### How to complete this task:
A word-for-word copy of the lines from the one holding "decodeTransaction [0x30, 0x20, 0x00, 0x00]" through the final line of the records below is the only output asked for.

^^^^^^^^

-- ==== Sys2Proof/Tests/Slice0.lean ====
section
/-! SUPPORT. Tests: ill-formed requests, decoding by hand, one-step tests from 95_test_vectors.md, and for every obligation with
hypotheses a state and operands that meet them. -/

namespace Sys2Proof.Tests

open Sys2Proof Sys2Proof.Machine

set_option Elab.async false

/-! ## States and observations -/

/-- A transport answer: success, all bytes. -/
def okCall : CallDraw := { fails := none, commit := 0, count := none, fill := [], during := [], picks := [] }

/-- A transport answer: failure with error 9, after the device committed `n` payload bytes. -/
def badCall (n : Nat) : CallDraw := { okCall with fails := some 9, commit := n }

/-- Device bytes put in place from outside. -/
def withBytes (a : Nat) (bs : List Byte) (s : State) : State :=
  { s with env := { s.env with mem := s.env.mem.writeBytes a bs } }

/-- The start state of 95_test_vectors.md: reset, a transport that works, a consumer that takes no step, a clock that advances
by 50 at each reading. -/
def quiet : State :=
  { State.reset with env := { State.reset.env with
      calls := List.replicate 48 okCall, moves := List.replicate 64 0, ticks := List.replicate 16 { tick := 50, cancel := false } } }

/-- The same with the transport answering as listed, and with success after that. -/
def answering (ds : List CallDraw) : State :=
  { quiet with env := { quiet.env with calls := ds ++ List.replicate 40 okCall } }

/-- The same under a latched error `E_WRITE(7)`. -/
def poisoned : State := { quiet with err := .failed (.eWrite 7) }

/-- After `fifo.word 1`, `fifo.word 2` and `fifo.publish` (95_test_vectors.md V9, V10), with RP at `rp`. -/
def published (rp : Nat) : State :=
  withBytes 0x3020F8 (leBytes 4 rp) <| withBytes 0x3020FC [8, 0, 0, 0] <|
    withBytes 0x308000 [1, 0, 0, 0, 2, 0, 0, 0] { quiet with woff := 8, ghost := { Ghost.reset with pubOff := 8 } }

/-- The state after the request of `i` has been placed on the port and one step taken. -/
def ran (i : Instr) (s : State) : Option State :=
  match step (placeRequest (encode i) s) with
  | .next t => some t
  | .fault _ => none
  | .refused _ => none

/-- What a run of `i` shows: the records, the calls, the error register. -/
def seen (i : Instr) (s : State) : Option (List Response × List TxCall × Err) :=
  (ran i s).map fun t => (t.port.results, t.env.wire, t.err)

/-- A call `TxWrite` that succeeds. -/
abbrev W (bs : List Byte) : TxCall := .write bs none
/-- A call `TxRead` that succeeds. -/
abbrev R (n : Nat) (bs : List Byte) : TxCall := .read n bs none
/-- A call `TxFlush` that succeeds. -/
abbrev F : TxCall := .flush none

/-- One hazard alone. -/
abbrev only (h : Hazard) : Hazards := Hazards.none.set h

/-! ## Ill-formed requests are refused (30_encoding.md R111, R113) -/

theorem test_wf_wr8 : (Instr.wr8 0x302000 0x100).wellFormed = false ∧ decode (encode (.wr8 0x302000 0x100)) = .error .operandTooWide := by decide
theorem test_wf_wr16 : (Instr.wr16 0x302000 0x10000).wellFormed = false ∧ decode (encode (.wr16 0x302000 0x10000)) = .error .operandTooWide := by decide
theorem test_wf_hostcmd : (Instr.hostcmd 0x100).wellFormed = false ∧ decode (encode (.hostcmd 0x100)) = .error .operandTooWide := by decide
theorem test_wf_text_x : (Instr.fifoText none 40000 0 0 0 [0x78]).wellFormed = false ∧ (Instr.fifoText none (-32769) 0 0 0 []).wellFormed = false := by decide
theorem test_wf_text_y : (Instr.fifoText none 0 32768 0 0 []).wellFormed = false ∧ (Instr.fifoText none 0 (-32769) 0 0 []).wellFormed = false := by decide
theorem test_wf_text_font : (Instr.fifoText none 0 0 65536 0 []).wellFormed = false := by decide
theorem test_wf_text_options : (Instr.fifoText none 0 0 0 65536 []).wellFormed = false := by decide
theorem test_wf_boundaries : (Instr.wr8 0 0xFF).wellFormed = true ∧ (Instr.wr16 0 0xFFFF).wellFormed = true ∧
    (Instr.hostcmd 0xFF).wellFormed = true ∧ (Instr.fifoText none 32767 (-32768) 65535 65535 []).wellFormed = true := by decide
theorem test_reserved_op : step (placeRequest (Request.blank 0x10) quiet) = .refused (.reservedOp 0x10) ∧
    step (placeRequest (Request.blank 0x1F) quiet) = .refused (.reservedOp 0x1F) := ⟨rfl, rfl⟩
theorem test_missing_operand : step (placeRequest (Request.blank 0x09) quiet) = .refused .missingOperand ∧
    step (placeRequest (Request.blank 0x03) quiet) = .refused .missingOperand := ⟨rfl, rfl⟩

/-! ## Decoding, by the codes of 30_encoding.md R110 written in bits -/

theorem test_decode_reads : decodeTableWord 8 0b00000000 = some (.rd8 0) ∧ decodeTableWord 8 0b00000001 = some (.rd16 0) ∧
    decodeTableWord 8 0b00000010 = some (.rd32 0) := by decide
theorem test_decode_writes : decodeTableWord 8 0b00000011 = some (.wr8 0 0) ∧ decodeTableWord 8 0b00000100 = some (.wr16 0 0) ∧
    decodeTableWord 8 0b00000101 = some (.wr32 0 0) := by decide
theorem test_decode_hostcmd : decodeTableWord 8 0b00000110 = some (.hostcmd 0) := by decide
theorem test_decode_error_register : decodeTableWord 8 0b00000111 = some .errq ∧ decodeTableWord 8 0b00001000 = some .errclr := by decide
theorem test_decode_dlappend : decodeTableWord 8 0b00001001 = some (.dlappend 0 0) := by decide
theorem test_decode_fifo : decodeTableWord 8 0b00001010 = some (.fifoWord (some 0) 0) ∧
    decodeTableWord 8 0b00001011 = some (.fifoCmd (some 0) 0 []) ∧
    decodeTableWord 8 0b00001100 = some (.fifoText (some 0) 0 0 0 0 []) ∧
    decodeTableWord 8 0b00001101 = some (.fifoPublish (some 0)) := by decide
theorem test_decode_waits : decodeTableWord 8 0b00001110 = some (.fifoWaitEmpty none) ∧
    decodeTableWord 8 0b00001111 = some (.fifoWaitOffset (some 0) none) := by decide
theorem test_decode_operands :
    decode { Request.blank 0x0C with off := some 4096, x := -1, y := -2, font := 31, options := 0x600, text := [0x48, 0x69] } =
      .ok (.fifoText (some 4096) (-1) (-2) 31 0x600 [0x48, 0x69]) ∧
    decode { Request.blank 0x0B with data := some 0xFFFFFF00, words := [1, 2], addr := 5 } =
      .ok (.fifoCmd none 0xFFFFFF00 [1, 2]) ∧
    decode { Request.blank 0x0F with data := some 8, deadline := some 100 } = .ok (.fifoWaitOffset (some 8) (some 100)) := by decide

/-- V1: headers. -/
theorem test_headers : hdr 0x000000 .read = [0x00, 0x00, 0x00] ∧ hdr 0x3FFFFF .write = [0xBF, 0xFF, 0xFF] ∧
    hdr 0x200000 .read = [0x20, 0x00, 0x00] ∧ hdr 0x010000 .write = [0x81, 0x00, 0x00] ∧
    hdr 0x308FFE .write = [0xB0, 0x8F, 0xFE] := by decide
/-- V1: header decoding. -/
theorem test_unhdr : unhdr 0x40 0x00 0x00 = .error (.reservedIntent 0b01) ∧ unhdr 0xC0 0x12 0x34 = .error (.reservedIntent 0b11) ∧
    unhdr 0x92 0x34 0x56 = .ok (.write, 0x123456) ∧ unhdr 0x3F 0xFF 0xFF = .ok (.read, 0x3FFFFF) := by decide
/-- R105, R106, R107: the kinds of transactions, by their bytes; V1: dummy bytes. -/
theorem test_transactions : decodeTransaction [0x44] = .ok (.hostCommand 0x44) ∧
    decodeTransaction [0x30, 0x20, 0x00, 0x00] = .ok (.readAccess 0x302000 [0x00]) ∧
    decodeTransaction [0xB0, 0x20, 0x70, 0xC4, 0x01] = .ok (.writeAccess 0x302070 [0xC4, 0x01]) ∧
    readRequestBytes { exampleCfg with dummyBytes := 0 } 0x302000 = [0x30, 0x20, 0x00] ∧
    readRequestBytes { exampleCfg with dummyBytes := 2 } 0x302000 = [0x30, 0x20, 0x00, 0x00, 0x00] := by decide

^^^^^^^^

### Solution to this exercise:
    decodeTransaction [0x30, 0x20, 0x00, 0x00] = .ok (.readAccess 0x302000 [0x00]) ∧
    decodeTransaction [0xB0, 0x20, 0x70, 0xC4, 0x01] = .ok (.writeAccess 0x302070 [0xC4, 0x01]) ∧
    readRequestBytes { exampleCfg with dummyBytes := 0 } 0x302000 = [0x30, 0x20, 0x00] ∧
    readRequestBytes { exampleCfg with dummyBytes := 2 } 0x302000 = [0x30, 0x20, 0x00, 0x00, 0x00] := by decide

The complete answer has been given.